▶ WHAT IS REQUIRED:
Every line below that has the string "hlen" needs to be copied.

Saved data entries
● ● ● ●

/-- `Add` step 3 gives the truncation of the sum of the magnitudes (R143). -/
theorem addSameSign_truncates {c : Config} (hc : c.Valid) {hi lo : DValue} {d : Nat} (hhi : hi.wf c) (hlo : lo.wf c)
    (hf : hi.cls = .fin) (hz : hi.isZero = false) (hd : d ≤ c.n) (he : hi.exp = lo.exp + 8 * d) :
    TruncatesTo c (|hi.val| + |lo.val|) hi.neg c.n (saturate c (addSameSign c hi lo d)) := by
  have h5 := c.n_ge
  have hH := hhi.natsBelow; have hHl := hhi.natsLength
  have hL := hlo.natsBelow; have hLl := hlo.natsLength
  obtain ⟨s1, s2, s3, s4⟩ := addLimbs_spec (as := hi.nats) (bs := shiftLimbs c.n d lo.nats)
    (by rw [shiftLimbs_length hLl, hHl]) hH (shiftLimbs_below hL)
  rw [limbsNat_shiftLimbs hLl hL hd, hHl] at s4
  rw [hHl] at s1
  have q0 : |hi.val| + |lo.val| =
      ((limbsNat hi.nats : ℚ) + (limbsNat lo.nats : ℚ) / (limbBase : ℚ) ^ d) * lastUnit c.n hi.exp := by
    rw [abs_val_eq hHl, abs_val_eq hLl, limb_units (limbsNat lo.nats) d, ← he]; ring
  obtain ⟨f1, f2⟩ := nat_div_bounds (limbsNat lo.nats) (limbBase_pow_pos d)
  rw [Nat.cast_pow] at f1 f2
  rw [q0]
  have hhead := limbsNat_ge (wf_head hf hz)
  rw [hHl] at hhead
  unfold addSameSign
  generalize addLimbs hi.nats (shiftLimbs c.n d lo.nats) = rc at *
  obtain ⟨r, carry⟩ := rc
  simp only at s1 s2 s3 s4 ⊢
  generalize limbsNat lo.nats / limbBase ^ d = Lf at *
  generalize (limbsNat lo.nats : ℚ) / (limbBase : ℚ) ^ d = Lq at *
  generalize limbsNat hi.nats = H at *
  have hU := lastUnit_pos c.n hi.exp
  obtain ⟨t1, t2, t3⟩ := absorbCarry_spec (n := c.n) (by omega) s1 s2 (carry := carry) (by
    have : (1 : Nat) < limbBase := by decide
    omega)
  rcases t3 with ⟨t4, t5⟩ | ⟨t4, t5, t6, t7⟩
  · subst t4
    rw [t5]
    simp only [Bool.false_eq_true, if_false]
    have hN : limbsNat r = H + Lf := by omega
    have hr0 : r.getD 0 0 ≠ 0 := by
      intro h0
      have h1 : limbsNat r < limbBase ^ (c.n - 1) := by
        cases r with
        | nil => simp at s1; omega
        | cons x xs =>
          simp only [List.getD_cons_zero] at h0
          subst h0
          rw [limbsNat_cons, zero_mul, zero_add]
          have := limbsNat_lt (ls := xs) fun y hy => s2 y (by simp [hy])
          simp only [List.length_cons] at s1
          rwa [show xs.length = c.n - 1 by omega] at this
      omega
    refine truncates_saturate hc s1 s2 hr0 hhi.expMod ⟨by omega, le_refl _⟩ ?_ ?_ <;> rw [hN, Nat.cast_add]
    · exact mul_le_mul_of_nonneg_right (by linarith) hU.le
    · exact mul_lt_mul_of_pos_right (by linarith) hU
  · have hcar : carry = 1 := by omega
    subst hcar
    rw [t5]
    simp only [if_true]
    rw [one_mul] at t7
    have hN : limbsNat r + limbBase ^ c.n = H + Lf := by omega
    have hU' : lastUnit c.n (hi.exp + 8) = lastUnit c.n hi.exp * (limbBase : ℚ) := by
      have := lastUnit_mul_pow c.n hi.exp 1
      rw [pow_one] at this
      rw [this]; congr 1
    obtain ⟨g1, g2⟩ := nat_div_bounds (limbBase ^ c.n + limbsNat r) limbBase_pos
    have hB : (0 : ℚ) < (limbBase : Nat) := by exact_mod_cast limbBase_pos
    rw [le_div_iff₀ hB] at g1
    have g3 : limbBase ^ c.n + limbsNat r + 1 ≤ ((limbBase ^ c.n + limbsNat r) / limbBase + 1) * limbBase := by
      have := Nat.lt_mul_div_succ (limbBase ^ c.n + limbsNat r) limbBase_pos
      rw [mul_comm] at this; exact this
    rw [← t7] at g1 g3
    have hS : limbBase ^ c.n + limbsNat r = H + Lf := by omega
    rw [hS] at g1 g3
    have g3' : ((H + Lf + 1 : Nat) : ℚ) ≤ (((limbsNat (absorbCarry c.n r 1).1 + 1) * limbBase : Nat) : ℚ) := by
      exact_mod_cast g3
    refine truncates_saturate hc t1 t2 (by rw [t6]; decide) (by have := hhi.expMod; omega) ⟨by omega, le_refl _⟩ ?_ ?_ <;>
      rw [hU']
    · calc _ = (limbsNat (absorbCarry c.n r 1).1 : ℚ) * (limbBase : Nat) * lastUnit c.n hi.exp := by ring
        _ ≤ _ := mul_le_mul_of_nonneg_right (by push_cast at g1 ⊢; linarith) hU.le
    · calc _ < ((H + Lf + 1 : Nat) : ℚ) * lastUnit c.n hi.exp := mul_lt_mul_of_pos_right (by push_cast; linarith) hU
        _ ≤ _ := mul_le_mul_of_nonneg_right g3' hU.le
        _ = _ := by rw [Nat.cast_mul, Nat.cast_add, Nat.cast_one]; ring

theorem takeWhile_zero (ls : List Nat) :
    ls = List.replicate (ls.takeWhile (· == 0)).length 0 ++ ls.drop (ls.takeWhile (· == 0)).length := by
  induction ls with
  | nil => rfl
  | cons a as ih =>
    by_cases h : a = 0
    · subst h
      simp only [List.takeWhile_cons, beq_self_eq_true, if_true, List.length_cons, List.replicate_succ, List.drop_succ_cons,
        List.cons_append]
      rw [← ih]
    · have : (a == 0) = false := by simpa using h
      simp [this]

theorem drop_takeWhile_zero {ls : List Nat} (h : (ls.takeWhile (· == 0)).length ≠ ls.length) :
    (ls.drop (ls.takeWhile (· == 0)).length).getD 0 0 ≠ 0 := by
  induction ls with
  | nil => simp at h
  | cons a as ih =>
    by_cases ha : a = 0
    · subst ha
      simp only [List.takeWhile_cons, beq_self_eq_true, if_true, List.length_cons, List.drop_succ_cons] at h ⊢
      exact ih (by omega)
    · have : (a == 0) = false := by simpa using ha
      simpa [this] using ha

/-- Justification keeps the magnitude (R144): the result is the saturated truncation of the limb number in units of the
last limb, and `Zero` for an array of zeros. -/
theorem justify_truncates {c : Config} (hc : c.Valid) {ls : List Nat} {e : Int} (s : Bool) (hl : ls.length = c.n)
    (hb : LimbsBelow ls) (he : e % 8 = 0) :
    TruncatesTo c ((limbsNat ls : ℚ) * lastUnit c.n e) s c.n (saturate c (justify c ls e s)) := by
  have h5 := c.n_ge
  have hsplit := takeWhile_zero ls
  have hhead := @drop_takeWhile_zero ls
  unfold justify
  simp only
  generalize hzd : (ls.takeWhile (· == 0)).length = z at *
  by_cases h : z = ls.length
  · rw [if_pos h, saturate_zero]
    have h0 : limbsNat ls = 0 := by rw [hsplit, h]; simp
    rw [h0, Nat.cast_zero, zero_mul]
    unfold TruncatesTo
    have h1 := ten_zpow_pos (c.maxExp : Int)
    have h2 := ten_zpow_pos ((c.maxExp : Int) - 8 * ((c.n : Int) - 1))
    rw [if_neg (by linarith), if_pos (ten_zpow_pos _)]
  · rw [if_neg h]
    have hz : z ≤ ls.length := by rw [← hzd]; exact (List.takeWhile_sublist _).length_le
    have hN : limbsNat ls = limbsNat (ls.drop z) := by
      conv_lhs => rw [hsplit]
      rw [limbsNat_append]; simp
    have hlen : (ls.drop z).length = c.n - z := by simp [hl]
    have hne : ls.drop z ≠ [] := by
      intro h0; have := congrArg List.length h0; rw [hlen] at this; simp at this; omega
    have hU := lastUnit_mul_pow c.n (e - 8 * z) z
    rw [show e - 8 * (z : Int) + 8 * z = e by ring] at hU
    have hU0 := lastUnit_pos c.n (e - 8 * z)
    refine truncates_saturate hc (by simp [hl]; omega) (limbsBelow_append (limbsBelow_drop hb z) (limbsBelow_replicate z))
      ?_ (by omega) ⟨by omega, le_refl _⟩ ?_ ?_
    · obtain ⟨x, xs, hx⟩ := List.exists_cons_of_ne_nil hne
      have := hhead h
      rw [hx] at this ⊢
      simpa using this
    all_goals
      rw [limbsNat_append, limbsNat_replicate_zero, List.length_replicate, ← hN, add_zero, Nat.cast_mul, Nat.cast_pow, ← hU]
    · exact le_of_eq (by ring)
    · calc _ = (limbsNat ls : ℚ) * ((limbBase : Nat) : ℚ) ^ z * lastUnit c.n (e - 8 * z) := by ring
        _ < _ := mul_lt_mul_of_pos_right (by linarith) hU0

● ● ● ●

▶ EXPECTED ANSWER:
    have hlen : (ls.drop z).length = c.n - z := by simp [hl]
      intro h0; have := congrArg List.length h0; rw [hlen] at this; simp at this; omega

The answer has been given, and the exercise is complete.